- _Task description_
What is the number of lines below that include "outcome"? Give that number alone.

....

/-- R485, R487, R489 to R496 SURVEY_TEST_END: a test that ends by 1 µs before the slice's end. -/
def execSurveyTestEnd (a : Agent) (find : TestFind) (t : Nat) (s : State) : Out :=
  let k := agentIndex a
  let s := s.at t
  let g := s.agent k
  match g.testing with
  | none => .next s
  | some pattern =>
    if s.sliceLeft < 0 then .next s else
    let s := { s with sv := { s.sv with run := satAdd32 s.sv.run 1 } }
    let s := (s.endTest k).modAgent k (SvAgent.completed k)
    if find.fails.isEmpty then .next (s.trace 9 1 none none k 0 (BitVec.ofNat 64 g.region))
    else
      let (s, outcome) := match a with
        | .cell n => s.mendCell n g.region find
        | .pch st c => s.mendRange st c g.region find
        | .welt => s.mendWelt g.region find
      let s := s.surveyFail k g.region outcome pattern find
      let s := s.trace 9 1 none none k outcome (BitVec.ofNat 64 g.region)
      .next (if k < 128 ∧ outcome = outFenced then (s.fenceCell k).pump else s)

/-- R487, R492 SURVEY_ABANDON: a test that still runs 1 µs before the slice's end is abandoned; a fault it found is
pending. -/
def execSurveyAbandon (a : Agent) (find : TestFind) (t : Nat) (s : State) : Out :=
  let k := agentIndex a
  let s := s.at t
  let g := s.agent k
  match g.testing with
  | none => .next s
  | some pattern =>
    if 0 < s.sliceLeft then .next s else
    let s := { s with sv := { s.sv with abandon := satAdd16 s.sv.abandon 1 } }.endTest k
    let bad := !find.fails.isEmpty
    let s := if bad then s.surveyFail k g.region outPending pattern find else s
    .next (s.trace 9 1 none none k ((if bad then outPending else 0) + 256) (BitVec.ofNat 64 g.region))

/-- SV_COVER: the completed passes of a region kind, 1 to 4, over all its regions. -/
def State.svCover (s : State) (kind : Nat) : Nat :=
  let least (l : List Nat) (f : Nat → Nat) : Nat := match l with | [] => 0 | a :: t => t.foldl (fun m k => min m (f k)) (f a)
  let cells := (List.range 128).filter (fun n => !s.we.fences.getLsbD n)
  min 0xFFFF (match kind with
    | 1 => least cells (fun n => (s.agent n).others / 256)
    | 2 => least cells (fun n => (s.agent n).tiles)
    | 3 => least ((List.range 256).map (128 + ·)) (fun k => (s.agent k).others / 196608)
    | _ => (s.agent 384).others / 1024)

end Sys2Proof.Machine
end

....

- _Exercise answer_
4